Boyang Chen commented on KAFKA-9891:
------------------------------------

Thanks for the report, will take a look this week.

> Invalid state store content after task migration with exactly_once and standby replicas
> ---------------------------------------------------------------------------------------
>
>                 Key: KAFKA-9891
>                 URL: https://issues.apache.org/jira/browse/KAFKA-9891
>             Project: Kafka
>          Issue Type: Bug
>          Components: streams
>    Affects Versions: 2.3.1, 2.4.1
>            Reporter: Mateusz Jadczyk
>            Assignee: Boyang Chen
>            Priority: Blocker
>
> We have a simple command id deduplication mechanism (very similar to the one from Kafka Streams examples) based on Kafka Streams State Stores. It stores command ids from the past hour in _persistentWindowStore_. We encountered a problem with the store if there's an exception thrown later in that topology.
>  We run 3 nodes using docker, each with multiple threads set for this particular Streams Application.
> The business flow is as follows (performed within a single subtopology):
>  *  a valid command is sent with command id (_mnl_cmd_31bad7e5-35e7-490e-89f0-616fe967111f_). NODE 1 is running an active task 1_2. First node in the topology analyses if this is a duplicate by checking in the state store (_COMMAND_ID_STORE_), if not puts the command id in the state store and processes the command properly.
>  * an invalid command is sent with the same key but new command id (_mnl_cmd_9f1752da-45b7-4ef7-9ef8-209d826530bc_). Again, check for the duplicated command id is performed, it's not a duplicate, command id is put into the state store. Next node in the topology throws an exception which causes an error on NODE 1 for task 1_2. As a result, transaction is aborted, offsets are not committed. I double checked for the changelog topic - relevant messages are not committed. Therefore, the changelog topic contains only the first command id _mnl_cmd_31bad7e5-35e7-490e-89f0-616fe967111f,_ and not the one which caused a failure.

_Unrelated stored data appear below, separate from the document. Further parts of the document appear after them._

/-! ### Division -/

theorem divS_zero {w x : Nat} (hw : 0 < w) (hx : x < 2 ^ w) : divS w x 0 = (quotientZero true true w x, x, flDIV) := by
  have h0 : toS w x = 0 ↔ x = 0 := toS_eq_zero hw hx
  unfold divS quotientZero
  rw [toS_zero]
  simp only [if_true, Bool.true_eq_false, if_false, Nat.mod_eq_of_lt hx, h0]
  by_cases hz : x = 0
  · simp [hz, ofS]
  · have hne : toS w x ≠ 0 := fun h => hz (h0.1 h)
    by_cases hp : 0 < toS w x
    · simp [hz, hp, not_lt_of_gt hp]
    · simp [hz, hp, show toS w x < 0 by omega]

/-- Where the divisor is not 0 the quotient is truncated and the remainder has the dividend's sign; the quotient of min by −1 wraps
to min as its two's complement does. -/
theorem divS_of_ne_zero {w x y : Nat} (hw : 0 < w) (hy : y < 2 ^ w) (h : y ≠ 0) :
    divS w x y = (ofS w ((toS w x).tdiv (toS w y)), ofS w ((toS w x).tmod (toS w y)), 0) := by
  have hb : toS w y ≠ 0 := fun hz => h ((toS_eq_zero hw hy).1 hz)
  unfold divS
  dsimp only
  rw [if_neg hb]
  split
  · rename_i hc
    rw [hc.1, hc.2, Int.tdiv_neg, Int.tdiv_one, ofS_neg_minS hw, Int.tmod_neg, Int.tmod_one]
    rfl
  · rfl

/-- The row's instruction is the ALU form with this operation, which on operands of its width gives the row's result, with DZ raised
where the divisor is 0. -/
structure Divides (r : (Nat → Enc → Instr) × Nat × Bool × Bool) (op : Nat → Nat → Nat → Nat × Nat) : Prop where
  run : ∀ c e s, exec (r.1 c e) s = .next (s.alu c e (formOf r.2.1) op)
  result : ∀ w x y, 0 < w → y < 2 ^ w → y ≠ 0 → op w x y = (quotient r.2.2.1 r.2.2.2 w x y, 0)
  zero : ∀ w x, 0 < w → x < 2 ^ w → op w x 0 = (quotientZero r.2.2.1 r.2.2.2 w x, flDIV)

theorem divisionRows_divide : ∀ r ∈ divisionRows, ∃ op, Divides r op := by
  simp only [divisionRows, List.forall_mem_cons, List.not_mem_nil, false_implies, implies_true, and_true]
  refine ⟨⟨_, fun _ _ _ => rfl, fun w x y hw hy h => ?div, fun w x hw hx => ?div0⟩,
    ⟨_, fun _ _ _ => rfl, fun w x y hw hy h => ?divu, fun w x hw hx => rfl⟩,
    ⟨_, fun _ _ _ => rfl, fun w x y hw hy h => ?rem, fun w x hw hx => ?rem0⟩,
    ⟨_, fun _ _ _ => rfl, fun w x y hw hy h => ?remu, fun w x hw hx => rfl⟩⟩
  case div =>
    dsimp only
    rw [divS_of_ne_zero hw hy h]
    rfl
  case div0 =>
    dsimp only
    rw [divS_zero hw hx]
  case divu =>
    dsimp only [divU]
    rw [if_neg h]
    rfl
  case rem =>
    dsimp only
    rw [divS_of_ne_zero hw hy h]
    rfl
  case rem0 =>
    dsimp only
    rw [divS_zero hw hx]
    rfl
  case remu =>
    dsimp only [divU]
    rw [if_neg h]
    rfl

/-- DZ raised calls for the DZ trap where TRAPMASK.DZ is 1, and for none where it is 0. -/
theorem Ctx.trapOf_flDIV (x : Ctx) : x.trapOf flDIV = if (x.sp 2).testBit 0 = true then some (fDz, 0) else none := by
  have hbit : bit (flDIV &&& x.sp 2) 0 = (x.sp 2).testBit 0 := by
    rw [bit, Nat.testBit_and]
    rfl
  have hfp : flDIV &&& x.sp 2 &&& 0x7C = 0 := by
    rw [Nat.and_comm flDIV, Nat.and_assoc]
    exact Nat.and_zero _
  unfold Ctx.trapOf
  dsimp only
  rw [hbit, hfp]
  rfl

theorem State.alu_eq_issue (s : State) (c : Nat) (e : Enc) (f : Form) (op : Nat → Nat → Nat → Nat × Nat) :
    s.alu c e f op = s.issue c e f fun s g x next =>
      s.result g e next (op e.w (x.opX e) (x.opY f e)).1 (op e.w (x.opX e) (x.opY f e)).2 := rfl

section
variable {s s1 : State} {c g : Nat} {e : Enc} {x : Ctx} {r : (Nat → Enc → Instr) × Nat × Bool × Bool}
  {op : Nat → Nat → Nat → Nat × Nat}

theorem Divides.exec_eq (hr : Divides r op) (s : State) (c : Nat) (e : Enc) : exec (r.1 c e) s =
    .next (s.issue c e (formOf r.2.1) fun s g x next =>
      s.result g e next (op e.w (x.opX e) (x.opY (formOf r.2.1) e)).1 (op e.w (x.opX e) (x.opY (formOf r.2.1) e)).2) :=
  (hr.run c e s).trans (congrArg _ (State.alu_eq_issue s c e _ op))

theorem Issues.completes_division (hr : Divides r op) (h : Issues s c e (formOf r.2.1) g s1 x) (hy : x.opY (formOf r.2.1) e ≠ 0) :
    Completes (r.1 c e) s fun t =>
      RegsOnly s c g x (x.grAfter e.wide e.ra (quotient r.2.2.1 r.2.2.2 e.w (x.opX e) (x.opY (formOf r.2.1) e))) t ∧
        (t.ctx g).sreg 1 = x.sreg 1 ∧ (t.ctx g).pc = x.nextPc (formOf r.2.1) e := by
  refine h.completes_plain (hr.exec_eq s c e) ?_
  rw [hr.result e.w _ _ (width_pos e) (x.opY_lt _ e) hy]

theorem Issues.completes_division_by_zero (hr : Divides r op) (h : Issues s c e (formOf r.2.1) g s1 x)
    (hy : x.opY (formOf r.2.1) e = 0) (hm : (x.sp 2).testBit 0 = false) :
    Completes (r.1 c e) s fun t =>
      RegsOnly s c g x (x.grAfter e.wide e.ra (quotientZero r.2.2.1 r.2.2.2 e.w (x.opX e))) t ∧
        (t.ctx g).sreg 1 = x.sreg 1 ||| 1 ∧ (t.ctx g).pc = x.nextPc (formOf r.2.1) e := by
  refine h.completes_result (hr.exec_eq s c e) (raised := flDIV) ?_ (by rw [Ctx.trapOf_flDIV, hm]; rfl)
  rw [hy, hr.zero e.w _ (width_pos e) (x.opX_lt e)]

>  * in the meantime a standby task 1_2 running on NODE 3 replicated _mnl_cmd_31bad7e5-35e7-490e-89f0-616fe967111f_ command id into a local _COMMAND_ID_STORE_
>  * standby task 1_2 on NODE 3 Thread-2 takes over the task as an active one. It checks if this command id is a duplicate - no, it isn't - tries to process the faulty command and throws an exception. Again, transaction aborted, all looks fine.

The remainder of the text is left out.